Web Magazine for Information Professionals

A Speaking Electronic Librarian

Markos Dendrinos with a proposal for an interface system, based on speech recognition and synthesis technologies, for automatic library services.

The design of a speech agent for automatic library services is presented in this paper. The proposed system will be based on speech recognition and synthesis technologies, applied to the library environment. The client of the library can have access to various automatic electronic services through a sophisticated interface, making use of the embedded technologies. The access to OPAC, the loaning process, the database access and the resource retrieval are some of the services that could be greatly facilitated through the use of the system. The speech interface is considered as a factor that contributes greatly to the global access initiative, giving equal opportunities to the individuals with special needs.

Presentation of the speaking librarian system

The system is designed to consist of a speech synthesis and a speech recognition module co-operating with various library services concerning resource catalogues, bibliographic / full text databases and communication facilities (fax, e-mail etc.)

The system requirements are: a moderate PC system, e.g. a Pentium at 1.7 GHz with 256 MB of RAM, Windows environment and a standard compatible sound card. Under these specifications the system executes the various services in real time.

The components of the system are shown in Figure 1.

The user can give his command through the microphone or the keyboard. In case of speech input, the speech recognition module is required in order to transform the physical speech flow into a series of electronic commands. Then each command is passed to the library service, where it is processed, concluding either in the execution of the command or in the informing of the user about inadequate input. The user takes all the information either in speech or in a monitor display. The first step for the speech output is the definition of the language (Greek, English, etc.), next the transcription of text into phonetic items and lastly the dictation of the phonetic text in the selected language. Additionally, the system gives to the user the capability of help topics either presented in the monitor or dictated by synthetic speech.

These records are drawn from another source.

-- ==== Sys2Proof/Tests/Slice0.lean ====
section
/-! SUPPORT. Tests: ill-formed commands that the check refuses, a witness for the hypotheses of every statement that has some, and small
tests of single steps with the rule that gives the expected value. -/

namespace Sys2Proof.Tests

set_option Elab.async false

open Sys2Proof.Machine

/-! States -/

/-- A module past its start, with the row running in row 10. -/
def live : State :=
  { State.reset with dev := { Dev.reset with
      row := { Row.reset with running := true, number := 10 }
      power := { Power.reset with starting := false, por := false, rebuilt := true, bankReady := true } } }

/-- A state with its device changed. -/
def liveWith (f : Dev → Dev) : State := { live with dev := f live.dev }

/-- Registers set by key. -/
def withRegs (d : Dev) (l : List (Nat × Nat)) : Dev := l.foldl (fun d x => d.put x.1 x.2) d

/-- Configuration in force set by key. -/
def withAct (d : Dev) (l : List (Nat × Nat)) : Dev := l.foldl (fun d x => d.putAct x.1 x.2) d

/-- Pages that run. -/
def withOn (d : Dev) (l : List Nat) : Dev := l.foldl (fun d p => d.modPage p fun x => { x with running := true }) d

/-- Queue pair 0 of tenant 3. -/
def q3 : QRef := ⟨3, 0⟩

/-- A strand of tenant 3 without steps. -/
def strand3 : Strand :=
  { cmd := ⟨q3, [0x00070023, 0, 5], [], 9⟩, state := 2, admitRow := 4, admitNs := 0, counter := 7, foot := ⟨0, [], [], [], 0, 0, 0, 0, 0⟩,
    owned := [], markers := [], pins := [], unpin := [], steps := [], start := 5, lane := 0, drops := 2, consec := 2, cause := 1,
    holdL := false, holdP := false, kv := 0, kvNext := 0, kvMap := [], work := Work.blank, final := none, spans := false, part := none, reading := [], scratch := [],
    done := [], fate := 0, stitchBase := 0, core := 0, expiring := false }

/-- A planned stitch of strand 1 on search unit 0x190. -/
def slot1 : Slot := ⟨2, 0x190, 1024, 100, [1], 0, 0, [], [], false, [], []⟩

/-- Strand 1 with its stitch in slot 0. -/
def running1 (sl : Slot) (x : Strand) : State := liveWith fun d => { d with strands := [(1, x)], row := { d.row with slots := [sl] } }

/-- Queue pair 0 of tenant 3 running with rings of 16 entries, and its tenant running. -/
def queued3 (x : Qp) : State :=
  liveWith fun d => ((withOn d [queuePage q3, tenantPage 3]).put (queueReg q3 0x110 0) (16 * 65536 + 16)).setQp q3 x

/-- The admin queue open with rings of 16 entries. -/
def admin0 (x : Qp) : State :=
  liveWith fun d => (withRegs d [(pf 0xC 0x11C, 0x0200 * 65536 + 1), (pf 0xC 0x118, 16 * 65536 + 16)]).setQp ⟨0, 0⟩ x

/-! The check of commands: for each check an ill-formed command that it refuses -/

/-- An entry of queue pair 0 of tenant 3 with no buffers. -/
def e3 : Entry := ⟨q3, 9, false, false, 0, 0, 0, 0, 0, []⟩

/-- An entry of the admin queue. -/
def e0 : Entry := { e3 with q := ⟨0, 0⟩ }

/-- The largest fields that each part of an entry admits. -/
theorem wf_largest :
    QRef.wf ⟨16, 63⟩ = true ∧ Entry.wf { e3 with cid := 65535, object := 2 ^ 32 - 1, inAddr := 2 ^ 64 - 1 } = true ∧
    SearchF.wf ⟨2 ^ 32 - 1, 255, 255, 255, 2 ^ 32 - 1, 15, 65535⟩ = true ∧ GenF.wf ⟨0, 0, 0, 255, 65535, 65535, 31⟩ = true := by
  decide +kernel

theorem wf_refuses_queues :
    QRef.wf ⟨17, 0⟩ = false ∧ QRef.wf ⟨16, 64⟩ = false ∧ QRef.wf ⟨0, 1⟩ = false ∧ Instr.wf (.qpDisable ⟨0, 0⟩) = false ∧
    Instr.wf (.qpDrainDone ⟨17, 0⟩) = false ∧ Instr.wf (.sqDoorbell q3 65536) = false ∧ Instr.wf (.cqDoorbell q3 65536) = false ∧
    Instr.wf (.entryFetch q3 [] []) = false ∧ Instr.wf (.irqDelayExpiry ⟨1, 64⟩) = false ∧ Instr.wf (.hostDmaReadError q3 65536) = false ∧
    Instr.wf (.hostWriteRefused ⟨0, 1⟩) = false := by
  decide +kernel

theorem wf_refuses_entries :
    Entry.wf { e3 with cid := 65536 } = false ∧ Entry.wf { e3 with object := 2 ^ 32 } = false ∧ Entry.wf { e3 with inAddr := 2 ^ 64 } = false ∧
    Entry.wf { e3 with inLen := 1 } = false ∧ Entry.wf { e3 with outLen := 2 ^ 32 } = false ∧ Entry.wf { e3 with outAddr := 2 ^ 64 } = false ∧
    Entry.admin e3 = false ∧ Entry.tenant e0 = false := by
  decide +kernel

theorem wf_refuses_admin_commands :
    Instr.wf (.publish e3) = false ∧ Instr.wf (.reset e0 (2 ^ 32)) = false ∧ Instr.wf (.abortAny e0 (2 ^ 32)) = false ∧
    Instr.wf (.objectLoadShared e0 (2 ^ 64)) = false ∧ Instr.wf (.fwHeader e3) = false ∧ Instr.wf (.fwBody e0 (2 ^ 64)) = false ∧
    Instr.wf (.fwCommit e3) = false ∧ Instr.wf (.fwCancel e3) = false ∧ Instr.wf (.fwRevert e3) = false := by
  decide +kernel

theorem wf_refuses_tenant_commands :
    Instr.wf (.embed e3 true 16) = false ∧ Instr.wf (.search e3 ⟨10, 256, 1, 1, 0, 0, 4⟩) = false ∧
    Instr.wf (.retrieveRank e3 ⟨1, 2, 3, 4, 256, 0, 0, 0, 0⟩) = false ∧ Instr.wf (.rank e3 (2 ^ 32) 4) = false ∧
    Instr.wf (.embedLookup e3 1 1 16 0) = false ∧ Instr.wf (.embedUpdate e3 1 16 0) = false ∧ Instr.wf (.generate e3 ⟨1, 0, 0, 0, 0, 0, 32⟩) = false ∧
    Instr.wf (.retrieveGenerate e3 ⟨1, 0, 0, 0, 0, 0, 0⟩ 65536) = false ∧ Instr.wf (.indexInsert e3 (2 ^ 32)) = false ∧
    Instr.wf (.indexDelete e0 1) = false ∧ Instr.wf (.indexBuild e3 32 65536 0 0) = false ∧ Instr.wf (.objectLoad e3 (2 ^ 64)) = false ∧
    Instr.wf (.abort e3 true 64 0 0) = false ∧ Instr.wf (.markerUnpick e3 0 (2 ^ 32)) = false := by
  decide +kernel

theorem wf_refuses_pages_and_groups :
    Instr.wf (.enableRequest 0 0x1D5 1#32) = false ∧ Instr.wf (.enableCheckDone 17 0) = false ∧ Instr.wf (.disableWrite 0x1D5 0#32) = false ∧
    Instr.wf (.softReset 16 65) = false ∧ Instr.wf (.blockResetDone 17 0) = false ∧ Instr.wf (.planCommit true [4]) = false ∧
    Instr.wf (.planDeadline [4]) = false ∧ Instr.wf (.cgRestartDone 4) = false ∧ Instr.wf (.stallLimit 16384) = false ∧
    Instr.wf (.pinAgeExpiry 16384) = false := by
  decide +kernel

theorem wf_refuses_registers_and_units :
    Instr.wf (.registerWrite 18 0 0#32) = false ∧ Instr.wf (.registerWrite 0 2 0#32) = false ∧ Instr.wf (.rcRead 17 0) = false ∧
    Instr.wf (.pairLoRead 0 1) = false ∧ Instr.wf (.pairHiRead 17 4) = false ∧ Instr.wf (.selectionWrite 6 4096 0#32) = false ∧
    Instr.wf (.mkSelWrite 0x1D5 0#32) = false ∧ Instr.wf (.mvIndexWrite 0x1D5 0#32) = false ∧ Instr.wf (.mvValueWrite 0x1D5 0#32) = false ∧
    Instr.wf (.mkForceGo 0x1D5) = false ∧ Instr.wf (.markerSignal 4096 true 1 0 0 0 false) = false ∧
    Instr.wf (.tierReadReturn 4 0 0 none false [] 0 0 0) = false ∧ Instr.wf (.compressedWrite 2 ⟨0, []⟩) = false ∧
    Instr.wf (.scrubPass 0x1D5 0 0) = false ∧ Instr.wf (.errorReport 1 12 0 0 0) = false ∧ Instr.wf (.probeStart 0x1D5) = false ∧
    Instr.wf (.probeEnd 0x1D5 true) = false := by
  decide +kernel

theorem wf_refuses_outside :
    Instr.wf (.vfFlr 0) = false ∧ Instr.wf (.vfBmeClear 17) = false ∧ Instr.wf (.strapChange 16 true) = false ∧
    Instr.wf (.powerOnReset [0x1D5]) = false ∧ Instr.wf (.loaderReport 0 true) = false ∧ Instr.wf (.thermalWarning 0 4096) = false ∧
    Instr.wf (.thermalWarningClear 0 4096) = false ∧ Instr.wf (.thermalTrip 0 4096) = false ∧ Instr.wf (.setEndpointId true 256) = false ∧
    Instr.wf (.pldmBaseRequest 256) = false ∧ Instr.wf (.spdmUnsupported 256) = false ∧ Instr.wf (.challenge 0 []) = false ∧
    Instr.wf (.getMeasurements 0 []) = false ∧ Instr.wf (.keyExchange 0 []) = false ∧ Instr.wf (.i3cDynamicAddress 128) = false := by
  decide +kernel

theorem wf_refuses_cascade :
    Instr.wf (.prepare 4 4) = false ∧ Instr.wf (.go 0 (2 ^ 48)) = false ∧ Instr.wf (.memberReply 1 4 0 0 0 0 0) = false ∧
    Instr.wf (.partBroadcast 16384 0 e3 ⟨1, 0, 0, 0, 0, 0, 4⟩ 1 0 []) = false ∧ Instr.wf (.gatherList 0 16 [] 0 0) = false ∧
    Instr.wf (.passageFetchRequest 16384 []) = false ∧ Instr.wf (.passageFetchReply 16384 []) = false ∧ Instr.wf (.partEnd 16384) = false ∧
    Instr.wf (.partRefusal 16384 0) = false ∧ Instr.wf (.runningSumArrival 16384 []) = false ∧ Instr.wf (.memberLost 16) = false ∧
    Instr.wf (.memberReportsLocked 16) = false ∧ Instr.wf (.linkRetry 4 true) = false ∧ Instr.wf (.linkDown 4) = false ∧
    Instr.wf (.laneFail 4 0) = false ∧ Instr.wf (.linkTrainingDone 4 8 0 0 false 0) = false ∧ Instr.wf (.d2dRetry 2 ⟨true, []⟩) = false := by
  decide +kernel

Various speech synthesis systems used for facilitating the services of the citizen in the information society have been suggested [1].

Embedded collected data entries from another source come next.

/-- A frozen page (R340): its page with its old cells, the die whose scheduler holds it, the state its header records, its level and age
as an entry, its cells, the WAITWs that were pending, and the beats that were on their routes. (DESIGN CHOICE, log 22) -/
structure Frozen where
  page : Page := {}
  die : Nat := 0
  st : Nat := 0
  level : Nat := 0
  since : Nat := 0
  cells : List FrozenCell := []
  watches : List Watch := []
  flights : List Flight := []
  deriving DecidableEq, Repr

/-! ### Host, network, lifecycle -/

/-- A host window (R363): collected bytes with their valid bits, control fields, ring registers, queued messages. -/
structure Window where
  msg : Msg := 0
  valid : BitVec 64 := 0
  ctl : BitVec 46 := 0
  rbase : Word := 0
  rsize : BitVec 32 := 0
  rtail : BitVec 32 := 0
  rhead : BitVec 32 := 0
  sent : BitVec 32 := 0
  err : BitVec 32 := 0
  queue : List (Msg × BitVec 46) := []
  deriving DecidableEq, Repr, Inhabited

/-- A request to host memory under way (R366): a load part of a producer, or an atomic. -/
inductive HostReq where
  | load (x : CtxId) (id : Nat)
  | atomic (x : CtxId) (id op ty home : Nat) (a b : Word)
  deriving DecidableEq, Repr, Inhabited

/-- The host link (R362 to R366): HBOFF, the current BAR 2 size (its logarithm), windows, the MSI-X table as message address and data of each
vector, the messages raised, the vectors that are not masked, pending bits, requests, and what the last access through BAR 2 answered (none:
Unsupported Request). (DESIGN CHOICE, log 5; PRESUMED, log 84) -/
structure HostLink where
  hboff : Word := 0
  barLg : Nat := 30
  answer : Option (List Byte) := some []
  wins : SMap Window := []
  table : SMap (Word × BitVec 32) := []
  msix : List (Word × BitVec 32) := []
  unmasked : List Nat := []
  pend : List Nat := []
  reqs : List HostReq := []
  deriving DecidableEq, Repr

/-- A record whose packets are arriving (R368, R371, R372): its sender, its message, its ring, the TAIL at which it starts, and the offsets that
have arrived. (DEDUCED, log 55) -/
structure Post where
  fa : BitVec 128 := 0
  job : BitVec 24 := 0
  msg : Nat := 0
  die : Nat := 0
  off : Nat := 0
  start : Nat := 0
  got : List Nat := []
  deriving DecidableEq, Repr, Inhabited

/-- The transport engine (R368, R374, R375): how many collectives of each group this module has issued, the ports that are down, when
each congestion entry was written last, the packets acknowledged and those marked for each peer, and the records that are arriving. -/
structure Net where
  colls : SMap Nat := []
  portsDown : List Nat := []
  wrote : SMap Nat := []
  acks : SMap (Nat × Nat) := []
  posts : List Post := []
  deriving DecidableEq, Repr, Inhabited

/-- The start record and the service state (R377 to R387): whether the start sequence has run, a thermal stop and the trip that the
next start records, the critical step that stopped the sequence with the record's first 136 bytes as they stood, the record's two copies,
the dies and HBM stacks in service, the stacks' rate codes, the firmware images A and B (none: as delivered), whether the module started on copy B, the cores that run copy B, the cores still to
restart, the core inbox whose MFW is under way, the recalibrations under way as stack, channel and command, the cells and
tiles to be retired once their page is gone, the last window in which the governor set each page's budget, and the engines and ports that
steps 27 and 29 took out, which module reset keeps. (PRESUMED, log 7; DEDUCED, log 59) -/
structure Service where
  started : Bool := false
  stopped : Bool := false
  tripped : Bool := false
  broken : Option Nat := none
  draft : List Byte := []
  rec0 : List Byte := []
  rec1 : List Byte := []
  dies : List Bool := [true, true, true, true]
  hbms : List Bool := List.replicate 12 true
  rates : List Nat := List.replicate 12 0
  imgA : Option (List Byte) := none
  imgB : Option (List Byte) := none
  startB : Bool := false
  copyB : List Nat := []
  restart : List Nat := []
  update : Option Nat := none
  recals : List (Nat × Nat × Nat × Nat) := []
  retiring : List (Nat × Option Nat) := []
  governor : SMap Nat := []
  engOut : List Nat := []
  portOut : List Nat := []
  deriving DecidableEq, Repr

/-! ### The machine -/

/-- The machine. -/
structure State where
  clk : Word := 0
  agenda : List Move := []
  picks : Nat := 0
  moved : List (Nat × Nat) := []
  fresh : Nat := 0
  cur : CtxId := {}
  eng : Nat × Nat := (0, 0)
  ecc : Ecc := .clean
  die : Nat := 0
  serial : Nat := 0
  mem : List Host.Cell := []
  watches : List Watch := []
  l2dirty : List Nat := []
  floors : SMap (BitVec 32) := []
  cells : SMap Cell := []
  walks : List Walk := []
  faults : List FaultWait := []
  shoots : List Shoot := []
  barMsgs : List BarMsg := []
  releases : List (Nat × Nat) := []
  barWaits : List BarWait := []
  barErrs : SMap Nat := []
  transit : List Transit := []
  flights : List Flight := []
  boxes : SMap Box := []
  samplers : SMap Sampler := []
  scheds : SMap Sched := []
  pages : List Page := []
  frozen : List Frozen := []
  redirect : List (Nat × Nat) := []
  host : HostLink := {}
  net : Net := {}
  sys : Service := {}
  deriving DecidableEq, Repr

/-- The machine right after module reset, before the start sequence runs (R377): every field at its reset value. Memory
lists nothing: every byte reads as the unlisted byte (assumption log 3). (DESIGN CHOICE, log 4 and 5; PRESUMED, log 7) -/
def State.reset : State := {}

end Sys2Proof.Machine
end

More information about the speech recognition and the speech synthesis modules are presented in Appendices A and B correspondingly.

The speaking librarian system

Fig. 1. The speaking librarian system

Candidate library services to be embedded in the speaking librarian system

Some library services that seem to be suitable to be performed in coordination with the speech processing facilities are the access to the OPAC (On-Line Public Access Catalogue), the loaning process, the use of the inter-library loan system, the access to a bibliographic or full-text database, the selection or retrieval of a database resource and the selection or retrieval of a hard-copy or virtual resource of the library.

All these services are performed through the speech processing or the typical Input / Output interface.

The library services mentioned above, the content requested in the frame of these services and the response actions in each case are given below in a tabularised form :

Library service

Request content

Response actions

1. Access to OPAC

Subject category selection through microphone or keyboard

1a. Transition to the requested category

1b. Speech confirmation that the action has been completed (necessary for visually impaired persons)

2. Access to OPAC

Item selection through microphone or keyboard

2a. Transition to the required item

2b. Dictation through a speech synthesizer of all the text information related to the item with parallel scrolling on the screen

3. Access to inter-library loaning

Library selection through microphone or keyboard

3a. Transition to the required library loaning service

3b. Speech confirmation that the action has been completed (necessary for visually impaired persons)

4. Access to a database

Database selection through microphone or keyboard

4a. Transition to the required database

4b. Speech confirmation that the action has been completed (necessary for visually impaired persons)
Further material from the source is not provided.